The Worst Market Timer
With the market near all-time highs, investors are often weary of investing, wanting to wait until there is a sell-off. It is a very rational thought, especially when the economy is hurting like it is now.
When it comes to investing cash, the question you should ask is “When will I need it?” not “Is this a good time?” In my opinion, if the money is not going to be needed for 10+ years, you should invest the funds. If you can’t stomach doing it all at once, develop a specific plan to get into the market. For example, if you have $80,000, invest $10,000/quarter over the next 2 years. Once you do invest, staying invested is key.
Inspired by a post by financial blogger Ben Carlson, I wanted to show you the power of staying invested. Let me introduce you to my fictional friend Jerry – he might be the worst market timer in history.
1. In 1970 he graduated college and started saving $3,000/year. He had always been skeptical of the stock market so he stashed it in a savings account. Then in September of 1987, with $51,000 in savings, he finally gained the courage to invest it all in the market (S&P 500) …right before “Black Monday.” He saw his investment lose 1/3 of its value in a matter of months.
2. This experienced frightened him again so he then started saving his $3,000/year in cash from 1988 until 1999, a total of $33,000. Then after over a decade of being out of the market and seeing the market go up and up, he invested all of it right before the tech crash in September 2000, where the market lost nearly 50%.
3. Traumatized by the experience, he went back to investing in cash, saving his $3,000/year from 2000 until 2007. Then one last time, he invested all $21,000 right before the financial crisis in October 2007, when the market lost over 50%.
In 2007 he stopped saving and in November of 2020 he retired.
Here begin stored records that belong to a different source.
-- ==== Sys2Proof/Machine/Bus.lean ====
section
/-! DEFINITION. The bus (20_memory.md): reads, writes, and what each host action does. -/

namespace Sys2Proof.Machine

/-- What a control register reads as (R38 to R44). -/
def State.ctrlRead (s : State) : CtrlReg → Word
  | .cmd => s.cmd
  | .status => s.statusWord
  | .errcode => s.errcode
  | .errinfo => s.errinfo
  | .msgLen => s.msgLen
  | .outLen => s.outLen
  | .hlen => s.hlen
  | .flen => s.flen
  | .nkeys => s.nkeys
  | .rnd => s.rnd
  | .blkLen => s.blkLen
  | .cfgr => s.cfgrWord

/-- Two bytes as one word, the lower address in bits 7:0 (R63). -/
def joinBytes (lo hi : Byte) : Word := BitVec.ofNat 16 (lo.toNat + 256 * hi.toNat)

/-- Bits 7:0 of a word (R63). -/
def lowByte (w : Word) : Byte := BitVec.ofNat 8 w.toNat

/-- Bits 15:8 of a word (R63). -/
def highByte (w : Word) : Byte := BitVec.ofNat 8 (w.toNat / 256)

/-- `MemRead(addr, 1)` (R64, R66, R67, R68). -/
def State.busRead8 (s : State) (addr : Word) : BusResponse :=
  if isBuffer addr.toNat then .okByte (s.byteAt addr.toNat) else .err

/-- `MemRead(addr, 2)` (R63 to R68). -/
def State.busRead16 (s : State) (addr : Word) : BusResponse :=
  let a := addr.toNat
  if isOdd a then .err
  else if isCtrl a then
    match ctrlReg a with
    | some r => .okWord (s.ctrlRead r)
    | none => .err
  else if isBuffer a then .okWord (joinBytes (s.byteAt a) (s.byteAt (a + 1)))
  else .err

/-- A range-checked register takes the value, or the write is refused (R70). -/
def checked (v : Word) (max : Nat) (t : State) : Option State := if v.toNat ≤ max then some t else none

/-- A 2-byte write to a control register other than `CMD`: the state after it, `none` for `ERR` (R69, R70). -/
def State.ctrlWrite (s : State) (r : CtrlReg) (v : Word) : Option State :=
  match r with
  | .msgLen => checked v Config.msgMax (s.setMsgLen v)
  | .outLen => checked v Config.msgMax (s.setOutLen v)
  | .hlen => checked v Config.halfMax (s.setHlen v)
  | .flen => checked v Config.halfMax (s.setFlen v)
  | .nkeys => checked v Config.nkeysMax (s.setNkeys v)
  | .blkLen => checked v Config.blkLenMax (s.setBlkLen v)
  | .cmd => none
  | .status => none
  | .errcode => none
  | .errinfo => none
  | .rnd => none
  | .cfgr => none

/-- `MemWrite(addr, 1, v)` (R64, R68, R71): the state after it, `none` for `ERR`. -/
def State.busWrite8 (s : State) (addr : Word) (v : Byte) : Option State :=
  if isBuffer addr.toNat then some (s.writeBytes addr.toNat [v]) else none

/-- `MemWrite(addr, 2, v)` to an address other than `CMD`'s (R63 to R66, R68 to R71): the state after it,
`none` for `ERR`. -/
def State.busWrite16 (s : State) (addr : Word) (v : Word) : Option State :=
  let a := addr.toNat
  if isOdd a then none
  else if isCtrl a then
    match ctrlReg a with
    | some r => s.ctrlWrite r v
    | none => none
  else if isBuffer a then some (s.writeBytes a [lowByte v, highByte v])
  else none

/-- Answer a write: `OK` with its effect, or `ERR` with none (R62, R73). -/
def State.answerWrite (s : State) (r : Option State) : State :=
  match r with
  | some t => t.answer .ok
  | none => s.answer .err

/-- What one host action does to the engine. A 2-byte write to address 0 issues a command and answers `OK`
whatever becomes of it (R72). -/
def perform (act : HostAction) (s : State) : Host.Outcome State Fault Refusal :=
  match act with
  | .read8 addr => .next (s.answer (s.busRead8 addr))
  | .read16 addr => .next (s.answer (s.busRead16 addr))
  | .write8 addr v => .next (s.answerWrite (s.busWrite8 addr v))
  | .write16 addr v =>
    if addr = 0 then issue v (s.answer .ok) else .next (s.answerWrite (s.busWrite16 addr v))
  | .hardReset straps kh image => .next (s.hardReset straps kh image)

/-- One step of the machine: the oldest pending host action; with none pending the engine holds its state
(R285, R292). -/
def stepHost (s : State) : Host.Outcome State Fault Refusal :=
  match s.pending with
  | [] => .next s
  | act :: rest => perform act (s.setPending rest)

/-- The host is about to issue the command word `w`, ahead of all else it has planned (R90). -/
def State.withCommand (s : State) (w : Word) : State := s.setPending (.write16 0 w :: s.pending)

end Sys2Proof.Machine
end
Retire? How? You might be tempted to think that this ended in complete financial ruin. That is farthest from the truth. While he saved new money in cash until buying at every market peak, he left the original investments untouched.
His original investments totaled only $105,000 but as of the end of November 2020, he would have over $1,100,000[1] as he prepares for retirement – not so bad!
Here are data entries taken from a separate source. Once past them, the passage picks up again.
theorem emitBlock_sound (i : Nat) : SoundEffect (emitBlock i) where
  worked s t hs h := by
    obtain ⟨hi, rfl⟩ := (emitBlock_ok_iff i s t).1 h
    have ⟨_, _, hhlen, _⟩ := hs
    have hend := s.blockOffset_add_blockLen_le hi
    refine ((State.Worked.refl hs).writeBytes (r := (Map.fout, 2048)) (by simp [workBuffers]) (Nat.le_add_right _ _)
      ?_).setFlen (toNat_ofNat_le (by omega))
    rw [State.bytes_length]
    omega
  error_ne s e h := by
    unfold emitBlock at h
    split at h
    · cases h; nofun
    · cases h

theorem functionBlock_sound (k i : Nat) : SoundEffect (functionBlock k i) :=
  (loadBlock_sound i).bind (padBlock_sound.bind (saltBlock_sound.bind ((hashBlock_sound k).bind (emitBlock_sound i))))

theorem functionBlocks_sound (k : Nat) : ∀ n i, SoundEffect (functionBlocks k n i)
  | 0, _ => SoundEffect.ok fun _ hs => .refl hs
  | n + 1, i => (functionBlock_sound k i).bind (functionBlocks_sound k n (i + 1))

theorem applyFunction_sound (k : Nat) : SoundEffect (applyFunction k) where
  worked s t hs h := by
    obtain ⟨-, -, hblocks⟩ := (applyFunction_ok_iff k s t).1 h
    exact (functionBlocks_sound k _ 0).worked s t hs hblocks
  error_ne s e h := by
    obtain he | ⟨key, -, he⟩ := (bind_error_iff _ _ _).1 h
    · exact s.checkKey_error_ne k e he
    · split at he
      · cases he; nofun
      · exact (functionBlocks_sound k _ 0).error_ne s e he

/-- The two halves of a message of `MSG_LEN` bytes, the pad byte counted, are `⌈MSG_LEN/2⌉` bytes each (R115). -/
theorem State.rightHalf_fits (s : State) :
    s.msgLen.toNat - halfUp s.msgLen.toNat + (if s.paddedFlag then [s.straps.pad] else []).length
      ≤ halfUp s.msgLen.toNat := by
  simp only [State.paddedFlag, isOdd, halfUp, beq_iff_eq]
  split
  · simp only [List.length_singleton]; omega
  · simp only [List.length_nil]; omega

theorem splitMessage_sound (dir : Bool) : SoundEffect (splitMessage dir) where
  worked s t hs h := by
    obtain ⟨-, rfl⟩ := (splitMessage_ok_iff dir s t).1 h
    have ⟨hmsg, _⟩ := hs
    have hhalf : halfUp s.msgLen.toNat ≤ 2048 := by simp only [halfUp]; omega
    have hright := s.rightHalf_fits
    refine (((State.Worked.refl hs).writeBytes (r := (Map.left, 2048)) (by simp [workBuffers]) le_rfl
      ?left).writeBytes (r := (Map.right, 2048)) (by simp [workBuffers]) le_rfl ?right).startJob hhalf _ _
    case left => rw [State.bytes_length]; omega
    case right => rw [List.length_append, State.bytes_length]; omega
  error_ne s e h := by
    unfold splitMessage at h
    dsimp only at h
    split at h
    · cases h; nofun
    · cases h

@[simp] theorem State.leftHalf_length (s : State) : s.leftHalf.length = s.hlen.toNat := s.bytes_length _ _

@[simp] theorem State.rightHalf_length (s : State) : s.rightHalf.length = s.hlen.toNat := s.bytes_length _ _

theorem xorLeft_sound : SoundEffect xorLeft where
  worked s t hs h := by
    obtain ⟨-, rfl⟩ := (xorLeft_ok_iff s t).1 h
    have ⟨_, _, hhlen, _⟩ := hs
    refine (State.Worked.refl hs).writeBytes (r := (Map.left, 2048)) (by simp [workBuffers]) le_rfl ?_
    simp only [Units.xorBytes, List.length_zipWith, State.leftHalf_length]
    omega
  error_ne s e h := by
    unfold xorLeft at h
    split at h
    · cases h; nofun
    · cases h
As you’ve heard me say before, it’s time in the market, not timing the market, that leads to financial success. Jerry had terrible timing, but was in the market for over three decades. Of course, he could have done much better if he had invested each paycheck, but he’s going to be alright.
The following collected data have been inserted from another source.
-- ==== Sys2Proof/Machine/Types.lean ====
section
/-! DEFINITION. The records that State holds: transfers and transactions of the bus, rings and their entries, block-mover
channels, views of the bridge, grants, and what the device puts out. -/

namespace Sys2Proof.Machine

/-! ## What the device puts out -/

/-- A packet as the device sends it (R40, R42, R66). Fields that a kind does not have are 0. `seq` holds SEQ, the mark's MFN, or ARG
of a broadcast; `tag` holds TAG, EFFECT_MF of a broadcast, or ROOT_ID of a mark; `handle` holds HANDLE, the group ID, or TRUNK of a
mark; `len` holds LENGTH, or COMMAND of a broadcast. -/
structure Pkt where
  kind : Nat
  flags : Nat
  tag : Nat
  handle : Nat
  inner : Nat
  len : Nat
  seq : Nat
  payload : List Byte
  deriving DecidableEq, Repr

/-- How a host read of the device ends (R182, R323, R396, R404). -/
inductive HostAns
  | data (b : List Byte)
  | unsupported
  | completerAbort
  deriving DecidableEq, Repr

/-! ## Bus (R44, R54 to R65) -/

/-- An open periodic transaction of a trunk, or a periodic split waiting for its CSPLIT (R44, R45, R62). -/
structure PerTx where
  kind : Nat
  inner : Nat
  handle : Nat
  seq : Nat
  len : Nat
  start : Nat
  /-- Its block has been accepted: the tag stands for it until it is used again (R281). -/
  got : Bool
  deriving DecidableEq, Repr

/-- Who a transfer serves. -/
inductive XOwner
  | entry (r : EntryRef)
  | view (v : Nat)
  | tm (port : Nat)
  deriving DecidableEq, Repr

/-- Kinds of non-periodic transfers (R54, R57, R59). -/
inductive XKind | bulkOut | bulkIn | control | tunnelTx | tunnelRx
  deriving DecidableEq, Repr

/-- A packet buffer that is FULL (R173): its sequence number, its bytes and its LAST bit. -/
structure PktBuf where
  seq : Nat
  data : List Byte
  last : Bool
  deriving DecidableEq, Repr

/-- The attempts of one packet of a transfer: how many have failed, and the earliest microframe of the next try
(R58). -/
structure Att where
  seq : Nat
  fails : Nat
  notBefore : Nat
  /-- The SSPLIT has been acknowledged: microframe of the CSPLIT, and the SEQ that it repeats (R62). -/
  split : Option (Nat × Nat)
  deriving DecidableEq, Repr

/-- A non-periodic transfer (R54 to R60). -/
structure Xfer where
  owner : XOwner
  fn : Nat
  kind : XKind
  /-- The endpoint: OUT or IN handle; OUT endpoint 0 for a control transfer. -/
  handle : Nat
  trunk : Nat
  /-- Bytes of the buffer or of the data stage. -/
  len : Nat
  chan : Option Nat
  addr : Nat
  crc : Bool
  setup : List Byte
  /-- 0 setup, 1 data, 2 status (R59); 1 for every other kind. -/
  stage : Nat
  /-- Sequence number of the first packet, and of the next new packet. -/
  first : Nat
  next : Nat
  /-- Oldest unacknowledged packet. -/
  ack : Nat
  /-- Bytes that have been acknowledged or received (R109). -/
  moved : Nat
  /-- Bytes taken from the host, or given to it. -/
  hostDone : Nat
  /-- FULL packet buffers. -/
  bufs : List PktBuf
  /-- Bytes received and not given to the host: control data, tunnel frame, bulk CRC tail. -/
  data : List Byte
  att : List Att
  nakCount : Nat
  nakMf : Option Nat
  nakLimit : Nat
  /-- A packet with LAST has been sent, or received with every packet before it. -/
  lastSeen : Bool
  /-- Tick at which a packet with LAST arrived (R56). -/
  lastAt : Option Nat
  /-- Tick at which the transfer became ready (R110). -/
  readyAt : Nat
  /-- Waits for a slot (R165). -/
  waitSlot : Bool
  /-- Format and frame check flags of a tunnel transfer (R409, R410). -/
  format : Nat
  addFcs : Bool
  /-- CLEAR_STALL goes first (R425). -/
  clearStall : Bool
  /-- The function has been reset: it ends when its open attempts have ended (R423). -/
  squash : Bool
  deriving DecidableEq, Repr

/-- An open non-periodic transaction (R44, R58): the transfer it belongs to (0 for a PING, 2^41 + view for a packet of a
locked sequence), the packet `seq` it serves, and the SEQ `exp` of its token. KIND 0 stands for an attempt that ERR has
ended and whose response window is still open. -/
structure NpTx where
  xfer : Nat
  kind : Nat
  /-- Inner token of a CSPLIT or SSPLIT, else 0. -/
  inner : Nat
  handle : Nat
  seq : Nat
  exp : Nat
  len : Nat
  start : Nat
  close : Nat
  mf : Nat
  deriving DecidableEq, Repr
I suggest that you find an investment plan you are comfortable with, which includes knowing the downside risks. Automate your savings and investment decisions or outsource those decisions to someone you trust.
Despite whether you invest at the perfect time or perfectly wrong time, losses are an inevitable part of investing – you can’t control that. You can only control what you do after the losses.
Thank you for reading,
Alex
This blog post is not advice. Please read disclaimers.
1.“S&P 500 Periodic Reinvestment Calculator, With Dividends.” DQYDJ, 27 Nov. 2020, dqydj.com/sp-500-periodic-reinvestment-calculator-dividends/.